To fix unsync issue with mariadb, we need to find out who’s the latest node in cluster and fix it first. To find it, simply try this command on each controller:

[[email protected] heat-admin]#   cat /var/lib/mysql/grastate.dat
# GALERA saved state
version: 2.1
uuid:    72067798-6786-11e9-80e8-a7605084ce9e
seqno:   140381117
cert_index:

[[email protected] etc]# cat /var/lib/mysql/grastate.dat
# GALERA saved state
version: 2.1
uuid:    72067798-6786-11e9-80e8-a7605084ce9e
seqno:   -1
cert_index:

Here seqno is the key we concern, -1 means no good in a failed cluster, and the host owns the highest positive value is the latest node we should work on. So here we should fix controller2 in this example.

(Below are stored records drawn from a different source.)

@[simp] theorem setBfm_pins (s : State) (x : BufferManager) : (s.setBfm x).pins = s.pins := rfl
@[simp] theorem setBfm_lck (s : State) (x : BufferManager) : (s.setBfm x).lck = s.lck := rfl
@[simp] theorem setBfm_bfm (s : State) (x : BufferManager) : (s.setBfm x).bfm = x := rfl
@[simp] theorem setBfm_stb (s : State) (x : BufferManager) : (s.setBfm x).stb = s.stb := rfl
@[simp] theorem setBfm_tin (s : State) (x : BufferManager) : (s.setBfm x).tin = s.tin := rfl
@[simp] theorem setBfm_ltx (s : State) (x : BufferManager) : (s.setBfm x).ltx = s.ltx := rfl
@[simp] theorem setBfm_lrx (s : State) (x : BufferManager) : (s.setBfm x).lrx = s.lrx := rfl
@[simp] theorem setBfm_mrg (s : State) (x : BufferManager) : (s.setBfm x).mrg = s.mrg := rfl
@[simp] theorem setBfm_psc (s : State) (x : BufferManager) : (s.setBfm x).psc = s.psc := rfl
@[simp] theorem setBfm_dlv (s : State) (x : BufferManager) : (s.setBfm x).dlv = s.dlv := rfl
@[simp] theorem setBfm_cnt (s : State) (x : BufferManager) : (s.setBfm x).cnt = s.cnt := rfl
@[simp] theorem setBfm_evu (s : State) (x : BufferManager) : (s.setBfm x).evu = s.evu := rfl
@[simp] theorem setBfm_mga (s : State) (x : BufferManager) : (s.setBfm x).mga = s.mga := rfl
@[simp] theorem setBfm_out (s : State) (x : BufferManager) : (s.setBfm x).out = s.out := rfl
@[simp] theorem setBfm_openCount (s : State) (x : BufferManager) : (s.setBfm x).openCount = s.openCount := rfl
@[simp] theorem setBfm_pending (s : State) (x : BufferManager) : (s.setBfm x).pending = s.pending := rfl
@[simp] theorem setBfm_entry (s : State) (x : BufferManager) (m : StreamId) : (s.setBfm x).entry m = s.entry m := rfl
@[simp] theorem setBfm_run (s : State) (x : BufferManager) (m : StreamId) : (s.setBfm x).run m = s.run m := rfl
@[simp] theorem setBfm_tx (s : State) (x : BufferManager) (k' : Lane) : (s.setBfm x).tx k' = s.tx k' := rfl
@[simp] theorem setBfm_rx (s : State) (x : BufferManager) (k' : Lane) : (s.setBfm x).rx k' = s.rx k' := rfl
@[simp] theorem setBfm_context (s : State) (x : BufferManager) (d : ContextId) : (s.setBfm x).context d = s.context d := rfl
@[simp] theorem setBfm_egress (s : State) (x : BufferManager) (o : PortId) : (s.setBfm x).egress o = s.egress o := rfl
@[simp] theorem setBfm_ingress (s : State) (x : BufferManager) (o : PortId) : (s.setBfm x).ingress o = s.ingress o := rfl
@[simp] theorem setBfm_present (s : State) (x : BufferManager) (o : PortId) : (s.setBfm x).present o = s.present o := rfl
@[simp] theorem setBfm_source (s : State) (x : BufferManager) (j : Source) : (s.setBfm x).source j = s.source j := rfl
@[simp] theorem setBfm_channel (s : State) (x : BufferManager) (d : ChannelId) : (s.setBfm x).channel d = s.channel d := rfl
@[simp] theorem setBfm_now (s : State) (x : BufferManager) : (s.setBfm x).now = s.now := rfl
@[simp] theorem setBfm_counter (s : State) (x : BufferManager) (q : CounterRef) : (s.setBfm x).counter q = s.counter q := rfl
@[simp] theorem setBfm_classQueue (s : State) (x : BufferManager) (k' : Lane) (h : Fin 4) : (s.setBfm x).classQueue k' h = s.classQueue k' h := rfl
@[simp] theorem setBfm_view (s : State) (x : BufferManager) (k' : Lane) : (s.setBfm x).view k' = s.view k' := rfl
@[simp] theorem setBfm_restarting (s : State) (x : BufferManager) : (s.setBfm x).restarting = s.restarting := rfl

@[simp] theorem setEntry_pins (s : State) (n : StreamId) (x : StreamEntry) : (s.setEntry n x).pins = s.pins := rfl
@[simp] theorem setEntry_lck (s : State) (n : StreamId) (x : StreamEntry) : (s.setEntry n x).lck = s.lck := rfl
@[simp] theorem setEntry_bfm (s : State) (n : StreamId) (x : StreamEntry) : (s.setEntry n x).bfm = s.bfm := rfl
@[simp] theorem setEntry_tin (s : State) (n : StreamId) (x : StreamEntry) : (s.setEntry n x).tin = s.tin := rfl
@[simp] theorem setEntry_ltx (s : State) (n : StreamId) (x : StreamEntry) : (s.setEntry n x).ltx = s.ltx := rfl
@[simp] theorem setEntry_lrx (s : State) (n : StreamId) (x : StreamEntry) : (s.setEntry n x).lrx = s.lrx := rfl
@[simp] theorem setEntry_mrg (s : State) (n : StreamId) (x : StreamEntry) : (s.setEntry n x).mrg = s.mrg := rfl
@[simp] theorem setEntry_psc (s : State) (n : StreamId) (x : StreamEntry) : (s.setEntry n x).psc = s.psc := rfl
@[simp] theorem setEntry_dlv (s : State) (n : StreamId) (x : StreamEntry) : (s.setEntry n x).dlv = s.dlv := rfl
@[simp] theorem setEntry_cnt (s : State) (n : StreamId) (x : StreamEntry) : (s.setEntry n x).cnt = s.cnt := rfl
@[simp] theorem setEntry_evu (s : State) (n : StreamId) (x : StreamEntry) : (s.setEntry n x).evu = s.evu := rfl
@[simp] theorem setEntry_mga (s : State) (n : StreamId) (x : StreamEntry) : (s.setEntry n x).mga = s.mga := rfl
@[simp] theorem setEntry_out (s : State) (n : StreamId) (x : StreamEntry) : (s.setEntry n x).out = s.out := rfl
@[simp] theorem setEntry_openCount (s : State) (n : StreamId) (x : StreamEntry) : (s.setEntry n x).openCount = s.openCount := rfl
@[simp] theorem setEntry_pending (s : State) (n : StreamId) (x : StreamEntry) : (s.setEntry n x).pending = s.pending := rfl
@[simp] theorem setEntry_tx (s : State) (n : StreamId) (x : StreamEntry) (k' : Lane) : (s.setEntry n x).tx k' = s.tx k' := rfl
@[simp] theorem setEntry_rx (s : State) (n : StreamId) (x : StreamEntry) (k' : Lane) : (s.setEntry n x).rx k' = s.rx k' := rfl
@[simp] theorem setEntry_context (s : State) (n : StreamId) (x : StreamEntry) (d : ContextId) : (s.setEntry n x).context d = s.context d := rfl
@[simp] theorem setEntry_egress (s : State) (n : StreamId) (x : StreamEntry) (o : PortId) : (s.setEntry n x).egress o = s.egress o := rfl
@[simp] theorem setEntry_ingress (s : State) (n : StreamId) (x : StreamEntry) (o : PortId) : (s.setEntry n x).ingress o = s.ingress o := rfl
@[simp] theorem setEntry_present (s : State) (n : StreamId) (x : StreamEntry) (o : PortId) : (s.setEntry n x).present o = s.present o := rfl
@[simp] theorem setEntry_source (s : State) (n : StreamId) (x : StreamEntry) (j : Source) : (s.setEntry n x).source j = s.source j := rfl
@[simp] theorem setEntry_channel (s : State) (n : StreamId) (x : StreamEntry) (d : ChannelId) : (s.setEntry n x).channel d = s.channel d := rfl
@[simp] theorem setEntry_now (s : State) (n : StreamId) (x : StreamEntry) : (s.setEntry n x).now = s.now := rfl
@[simp] theorem setEntry_buffer (s : State) (n : StreamId) (x : StreamEntry) (a : Nat) : (s.setEntry n x).buffer a = s.buffer a := rfl
@[simp] theorem setEntry_counter (s : State) (n : StreamId) (x : StreamEntry) (q : CounterRef) : (s.setEntry n x).counter q = s.counter q := rfl
@[simp] theorem setEntry_classQueue (s : State) (n : StreamId) (x : StreamEntry) (k' : Lane) (h : Fin 4) : (s.setEntry n x).classQueue k' h = s.classQueue k' h := rfl
@[simp] theorem setEntry_view (s : State) (n : StreamId) (x : StreamEntry) (k' : Lane) : (s.setEntry n x).view k' = s.view k' := rfl
@[simp] theorem setEntry_restarting (s : State) (n : StreamId) (x : StreamEntry) : (s.setEntry n x).restarting = s.restarting := rfl

@[simp] theorem setRun_pins (s : State) (n : StreamId) (x : RunRecord) : (s.setRun n x).pins = s.pins := rfl
@[simp] theorem setRun_lck (s : State) (n : StreamId) (x : RunRecord) : (s.setRun n x).lck = s.lck := rfl
@[simp] theorem setRun_bfm (s : State) (n : StreamId) (x : RunRecord) : (s.setRun n x).bfm = s.bfm := rfl
@[simp] theorem setRun_tin (s : State) (n : StreamId) (x : RunRecord) : (s.setRun n x).tin = s.tin := rfl
@[simp] theorem setRun_ltx (s : State) (n : StreamId) (x : RunRecord) : (s.setRun n x).ltx = s.ltx := rfl
@[simp] theorem setRun_lrx (s : State) (n : StreamId) (x : RunRecord) : (s.setRun n x).lrx = s.lrx := rfl
@[simp] theorem setRun_mrg (s : State) (n : StreamId) (x : RunRecord) : (s.setRun n x).mrg = s.mrg := rfl
@[simp] theorem setRun_psc (s : State) (n : StreamId) (x : RunRecord) : (s.setRun n x).psc = s.psc := rfl
@[simp] theorem setRun_dlv (s : State) (n : StreamId) (x : RunRecord) : (s.setRun n x).dlv = s.dlv := rfl
@[simp] theorem setRun_cnt (s : State) (n : StreamId) (x : RunRecord) : (s.setRun n x).cnt = s.cnt := rfl
@[simp] theorem setRun_evu (s : State) (n : StreamId) (x : RunRecord) : (s.setRun n x).evu = s.evu := rfl
@[simp] theorem setRun_mga (s : State) (n : StreamId) (x : RunRecord) : (s.setRun n x).mga = s.mga := rfl
@[simp] theorem setRun_out (s : State) (n : StreamId) (x : RunRecord) : (s.setRun n x).out = s.out := rfl
@[simp] theorem setRun_openCount (s : State) (n : StreamId) (x : RunRecord) : (s.setRun n x).openCount = s.openCount := rfl
@[simp] theorem setRun_pending (s : State) (n : StreamId) (x : RunRecord) : (s.setRun n x).pending = s.pending := rfl
@[simp] theorem setRun_tx (s : State) (n : StreamId) (x : RunRecord) (k' : Lane) : (s.setRun n x).tx k' = s.tx k' := rfl
@[simp] theorem setRun_rx (s : State) (n : StreamId) (x : RunRecord) (k' : Lane) : (s.setRun n x).rx k' = s.rx k' := rfl
@[simp] theorem setRun_context (s : State) (n : StreamId) (x : RunRecord) (d : ContextId) : (s.setRun n x).context d = s.context d := rfl
@[simp] theorem setRun_egress (s : State) (n : StreamId) (x : RunRecord) (o : PortId) : (s.setRun n x).egress o = s.egress o := rfl
@[simp] theorem setRun_ingress (s : State) (n : StreamId) (x : RunRecord) (o : PortId) : (s.setRun n x).ingress o = s.ingress o := rfl
@[simp] theorem setRun_present (s : State) (n : StreamId) (x : RunRecord) (o : PortId) : (s.setRun n x).present o = s.present o := rfl
@[simp] theorem setRun_source (s : State) (n : StreamId) (x : RunRecord) (j : Source) : (s.setRun n x).source j = s.source j := rfl
@[simp] theorem setRun_channel (s : State) (n : StreamId) (x : RunRecord) (d : ChannelId) : (s.setRun n x).channel d = s.channel d := rfl
@[simp] theorem setRun_now (s : State) (n : StreamId) (x : RunRecord) : (s.setRun n x).now = s.now := rfl
@[simp] theorem setRun_buffer (s : State) (n : StreamId) (x : RunRecord) (a : Nat) : (s.setRun n x).buffer a = s.buffer a := rfl
@[simp] theorem setRun_counter (s : State) (n : StreamId) (x : RunRecord) (q : CounterRef) : (s.setRun n x).counter q = s.counter q := rfl
@[simp] theorem setRun_classQueue (s : State) (n : StreamId) (x : RunRecord) (k' : Lane) (h : Fin 4) : (s.setRun n x).classQueue k' h = s.classQueue k' h := rfl
@[simp] theorem setRun_view (s : State) (n : StreamId) (x : RunRecord) (k' : Lane) : (s.setRun n x).view k' = s.view k' := rfl
@[simp] theorem setRun_restarting (s : State) (n : StreamId) (x : RunRecord) : (s.setRun n x).restarting = s.restarting := rfl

Now let’s go inside controller2 and change its mysql config file content to wsrep_cluster_address="gcomm://", then restart container. Once it’s back online, we can start restarting all mariadb containers on each other node. After making sure all container up successuflly, we can change back controller2’s config file to its original value.

The final status should be like this:

MariaDB [(none)]>  show status like 'wsrep_incoming_addresses';
+--------------------------+----------------------------------------------------------------------------------------------------------------------------------------------+
| Variable_name            | Value                                                                                                                                        |
+--------------------------+----------------------------------------------------------------------------------------------------------------------------------------------+
| wsrep_incoming_addresses | controller3.internalapi.devstack.tdlab.ca:3306,controller1.internalapi.devstack.tdlab.ca:3306,controller2.internalapi.devstack.tdlab.ca:3306 |
+--------------------------+----------------------------------------------------------------------------------------------------------------------------------------------+
1 row in set (0.00 sec)

MariaDB [(none)]> show status like 'wsrep_last_committed';
+----------------------+-----------+
| Variable_name        | Value     |
+----------------------+-----------+
| wsrep_last_committed | 140385350 |
+----------------------+-----------+
1 row in set (0.01 sec)

MariaDB [(none)]> show status like 'wsrep_local_state_comment';
+---------------------------+--------+
| Variable_name             | Value  |
+---------------------------+--------+
| wsrep_local_state_comment | Synced |
+---------------------------+--------+
1 row in set (0.00 sec)

and all hosts share the same file content:

[[email protected] keystone]# cat /var/lib/mysql/grastate.dat
# GALERA saved state
version: 2.1
uuid:    72067798-6786-11e9-80e8-a7605084ce9e
seqno:   -1
cert_index: